- [TASK REQUIREMENTS]: Among the lines below, copy each one in which "been" appears.

[Stored data entries]
● ● ● ●
-- ==== Sys2Proof/Machine/Preempt.lean ====
section
/-! DEFINITION. Machine/Preempt.lean: pre-emption, saves and resumption (R250, R296-R298, R302, R303) and the creation of
contexts (R299). -/
namespace Sys2Proof.Machine

/-! Requests (R296, R297, R303). -/

/-- A request names a tile task (R296). -/
def State.names (s : State) (t : Target) (n : Nat) (y : TileTask) : Bool :=
  match t with
  | .context c => y.ctx = c
  | .tileTask k => n = k
  | .energyClass c => match s.blockAt y.block with
    | some b => ((s.taskAt b.graph b.task).map (·.info.cls)) = some c
    | none => false

/-- The running tile tasks that a request names. -/
def State.targets (s : State) (t : Target) : List Nat :=
  s.work.tts.filterMap fun x => match x.2 with
    | some y => if s.names t x.1 y && !y.failing then some x.1 else none
    | none => none

/-- A request of a rank with a grace period reaches a tile task (R297, R303): a kill stops it at once, a debug stop has no
effect where the context is not debuggable (R304). -/
def State.askTt (s : State) (r : Rank) (grace n : Nat) : State :=
  match s.ttAt n with
  | none => s
  | some t => if t.failing then s else match r with
    | .kill => if t.saving then s.modTt n (·.ask .kill 0) else s.killTt n false
    | .debug => if ((s.ctxAt t.ctx).map (·.debuggable)).getD false then (s.modTt n (·.ask .debug 0)).haltConds t.ctx else s
    | _ => s.modTt n (·.ask r (s.pt (dieOfCore t.core) + grace))

/-- The park of an energy class or of a context reaches a tile task, with its grace of 10 ms (R322). -/
def State.parkTt (s : State) (n : Nat) : State :=
  (s.askTt .park 10000000 n).modTt n fun t => if t.saving || t.failing then t else { t with parking := true }

/-- A debug stop has an effect on what it names: a tile task of a debuggable context, or such a context itself (R304). -/
def State.mayCut (s : State) (t : Target) : Bool :=
  let ok (c : Nat) : Bool := ((s.ctxAt c).map (·.debuggable)).getD false
  (match t with
    | .context c => ok c
    | _ => false) ||
  (s.targets t).any fun n => (s.ttAt n).any fun y => ok y.ctx

/-- A kill discards saved tile tasks and releases their reservations; their iterations count as ended (R303). -/
def State.killSaved (s : State) (p : Saved → Bool) : State :=
  let bs := s.work.saved.filterMap fun x => x.2.bind fun v =>
    if p v && (s.ttAt x.1).isNone then some (x.1, v.tt.block) else none
  bs.foldl (fun s x => (match tget none s.work.saved x.1 with
    | some v => s.discardSaved x.1 v
    | none => s).iterationDone x.2) s

/-- PREEMPT_REQUEST: the management core issues a request with a grace period (R296, R303). -/
def execPreemptRequest (t : Target) (r : Rank) (grace : Nat) (s : State) : Out :=
  .next (
    let g := grace % 2 ^ 32
    let s := if r = .debug && s.mayCut t then
        let s := s.modDebug fun d => { d with cut := [] }
        match t with
        | .context c => s.haltConds c
        | _ => s
      else s
    let s' := (s.targets t).foldl (fun s n => s.askTt r g n) s
    if r = .kill then s'.killSaved fun v => (s.work.saved.any fun x => x.2 = some v && s.names t x.1 v.tt) else s')

/-! Stops (R102, R209, R297). -/

/-- A strand stops for a request. Inside a transaction it aborts with code 0x05 and moves to its abort target first; where it
names none, TXN_ABORT_FORCED is taken (R102, R297). -/
def State.stopStrand (s : State) (n : Nat) (k : StopKind) : State :=
  match s.strandAt n with
  | none => s
  | some st =>
    let s := match st.txn with
      | none => s
      | some x =>
        if x.phase = 2 then s
        else
        let s := s.modStrand n fun st => st.abortTxn 5
        match x.target with
        | some t => s.modStrand n fun st => { st with pc := t }
        | none => s.takeTrap n .txnAbortForced { Rec.zero with ei0 := 5 * 2 ^ 16 } st.pc s
    let cmds := s.cmdsOf n
    let s := s.modStrand n fun st => if st.ended then st else st.halt cmds k
    s.modCore (coreOfStrand n) (·.modSync (·.leave (.strand n)))

/-- GRACE_EXPIRY: the grace period has elapsed, and every strand of the tile task that has neither stopped nor ended takes a
forced stop at its group boundary (R297). -/
def execGraceExpiry (tt : Nat) (s : State) : Out :=
  .next (
    match s.ttAt tt with
    | none => s
    | some t => match t.request with
      | none => s
      | some (_, g) =>
        if t.saving || s.pt (dieOfCore t.core) < g then s
        else t.strands.foldl (fun s n => match s.strandAt n with
          | some st => if st.ended || st.stop.isSome then s else s.stopStrand n .forced
          | none => s) s)

/-! The save (R250, R297, R300). -/

/-- A stopped strand owes nothing: its loads have bound but for the cancelled ones and those behind them, its stores and
releases are done, its vector words have completed (R297 step 2). -/
def Strand.quiet (st : Strand) : Bool :=
  (st.ended || st.stop.isSome) && st.sq = [] && st.rels = [] && st.fly = [] && (st.lq = [] || st.cancelled)

/-- The engines of a tile task have come to rest: no MXE or weight-stream command of it is started, and no courier command is
inside a 4 KiB segment, unless it is a chain that waits in a SIGNAL record, or completes with poisoned results (R250). -/
def Core.atRest (c : Core) (tt : Nat) : Bool :=
  ([0, 5].all fun q => !((c.queue q).any fun x => x.tt = tt && x.started)) &&
  [1, 2, 3, 4].all fun q => !((c.queue q).any fun x =>
    x.tt = tt && (x.failed || (x.started && x.midSegment && !c.chainPaused q x)))

/-- The commands of a tile task to save, in queue order: every one but the jobs that run on the SFD (R250, R300). -/
def Core.toSave (c : Core) (tt : Nat) : List (Nat × Cmd) :=
  ((upto 7).map fun q => ((c.queue q).filter fun x => x.tt = tt && !(q = 6 && x.started)).map fun x =>
    (q, { x with started := false })).flatten

/-- What a save record holds of a tile task (R300). Where the park of its class or context has reached it, it waits for the
unpark, and is due at once if that has come already; any other request leaves it to a resume (R302). -/
def State.savedOf (s : State) (t : TileTask) (tt : Nat) : Saved :=
  let c := s.coreAt t.core
  let parked := match s.blockAt t.block with
    | some b => s.unitParked t.ctx b.graph b.task
    | none => false
  { tt := { t with
      request := none, parking := false, cutting := false, saving := false, killAfter := false, wantsMxe := false }
    due := t.parking && !parked
    park := t.parking
    strands := t.strands.filterMap fun n => (s.strandAt n).map fun st => (n, st)
    sems := (upto 256).map fun i => if (i + 256 - t.semBase) % 256 < t.semLen then c.sem i else Sem.zero
    cmds := c.toSave tt
    signals := []
    spm := tgets 0 c.spm t.spmBase (4096 * t.spmUnits)
    spmTag := tgets false c.spmTag (t.spmBase / 64) (64 * t.spmUnits)
    mxe := if c.mxeOwner = some tt then some { Core.init with
        acc := c.acc, accTag := c.accTag, scale := c.scale, scaleTag := c.scaleTag, wb := c.wb, wbTag := c.wbTag
        side := c.side }
      else none
    heapAt := t.heapAt
    size := t.reserved }

/-- A fault of the management core that kills a context: the log and the event report it (R297, R311, R345). -/
def State.ctxFault (s : State) (ctx tt : Nat) (c : Cause) : State :=
  let pol := ((s.ctxAt ctx).map (·.policy)).getD .killSelf
  (s.logFault { s.faultOfTt tt none with ctx := ctx } c Rec.zero .context pol).killCtx ctx c.code

/-- A head with its position enters the cut of the debug stop, in the place of what the cut held for it (R305). -/
def DebugState.cutAt (d : DebugState) (h pos : Nat) (pc : W64) : DebugState :=
  { d with cut := (d.cut.filter fun x => x.1 ≠ h) ++ [(h, pos, pc)] }

/-- The heads of a tile task that has stopped enter the cut: its strands by groups issued and pc, and the engines of its core by
commands started (R305). -/
def State.cutHeads (s : State) (t : TileTask) : State :=
  let c := s.coreAt t.core
  let s := t.strands.foldl (fun s n => match s.strandAt n with
    | some st => s.modDebug (·.cutAt (n / 8 * 16 + n % 8) st.groups st.pc)
    | none => s) s
  (upto 7).foldl (fun s q => s.modDebug (·.cutAt (t.core * 16 + 8 + q) (tget 0 c.starts (8 + q)) 0)) s

/-- PREEMPT_SAVE: every strand of a requested tile task has stopped or ended, its queues have drained and its engines are at
rest: the save starts (R297), and the heads that a debug stop among its requests has stopped enter the cut (R303, R305). A save
that meets an error raises SAVE_FAULT. -/
def execPreemptSave (tt : Nat) (s : State) : Out :=
  .next (
    match s.ttAt tt with
    | none => s
    | some t => match t.request with
      | none => s
      | some _ =>
        let still := t.strands.all fun n => match s.strandAt n with
          | some st => st.quiet
          | none => true
        if t.saving || t.failing || s.ttOver tt t || !still || !(s.coreAt t.core).atRest tt then s
        else
          let v := s.savedOf t tt
          let s := if t.cutting then s.cutHeads t else s
          if s.saveMeets t.ctx (s.heapBase t.ctx + v.heapAt) v.size then s.ctxFault t.ctx tt .saveFault
          else
            let s := (s.coreAt t.core).toSave tt |>.foldl (fun s x =>
              (s.endFrameWait (.engine t.core x.2.id)).modCore t.core (·.dropCmd x.1 x.2.id)) (s.modCore t.core (·.leaveLines tt))
            (s.modWork fun w => { w with saved := tset none w.saved tt (some v) }).modTt tt fun t =>
              { t with saving := true, request := none, parking := false, cutting := false })

/-- The last tile task of a parked task has been saved: the task's estimate leaves q (R318). -/
def State.parkTask (s : State) (b : Nat) : State :=
  match s.blockAt b with
  | none => s
  | some x =>
    let runs := s.work.tts.any fun y => match y.2 with
      | some t => match s.blockAt t.block with
        | some z => z.graph = x.graph && z.task = x.task
        | none => false
      | none => false
    if runs || !s.unitParked x.ctx x.graph x.task then s
    else (s.leaveQ x.graph x.task).modTask x.graph x.task fun t => { t with parked := true }

/-- A matrix die that holds no tile task is asked to gate, while the grade is park or shed (R322, R324). -/
def State.gateIdle (s : State) (die : Nat) : State :=
  if s.energy.grade < 2 || tget false s.energy.gated die || s.work.tts.any (fun x => match x.2 with
      | some t => dieOfCore t.core = die
      | none => false) then s
  else s.askGate false die

/-- The end of an iteration whose tile task has been discarded: it starts again under RETRY, and otherwise counts as ended
(R52, R303). -/
def State.discarded (s : State) (t : TileTask) : State :=
  if t.failing && t.retry then s.readyAgain t.block t.idx (dieOfCore t.core) else s.iterationDone t.block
● ● ● ●
- [EXERCISE OUTPUT]:
/-- The last tile task of a parked task has been saved: the task's estimate leaves q (R318). -/
/-- The end of an iteration whose tile task has been discarded: it starts again under RETRY, and otherwise counts as ended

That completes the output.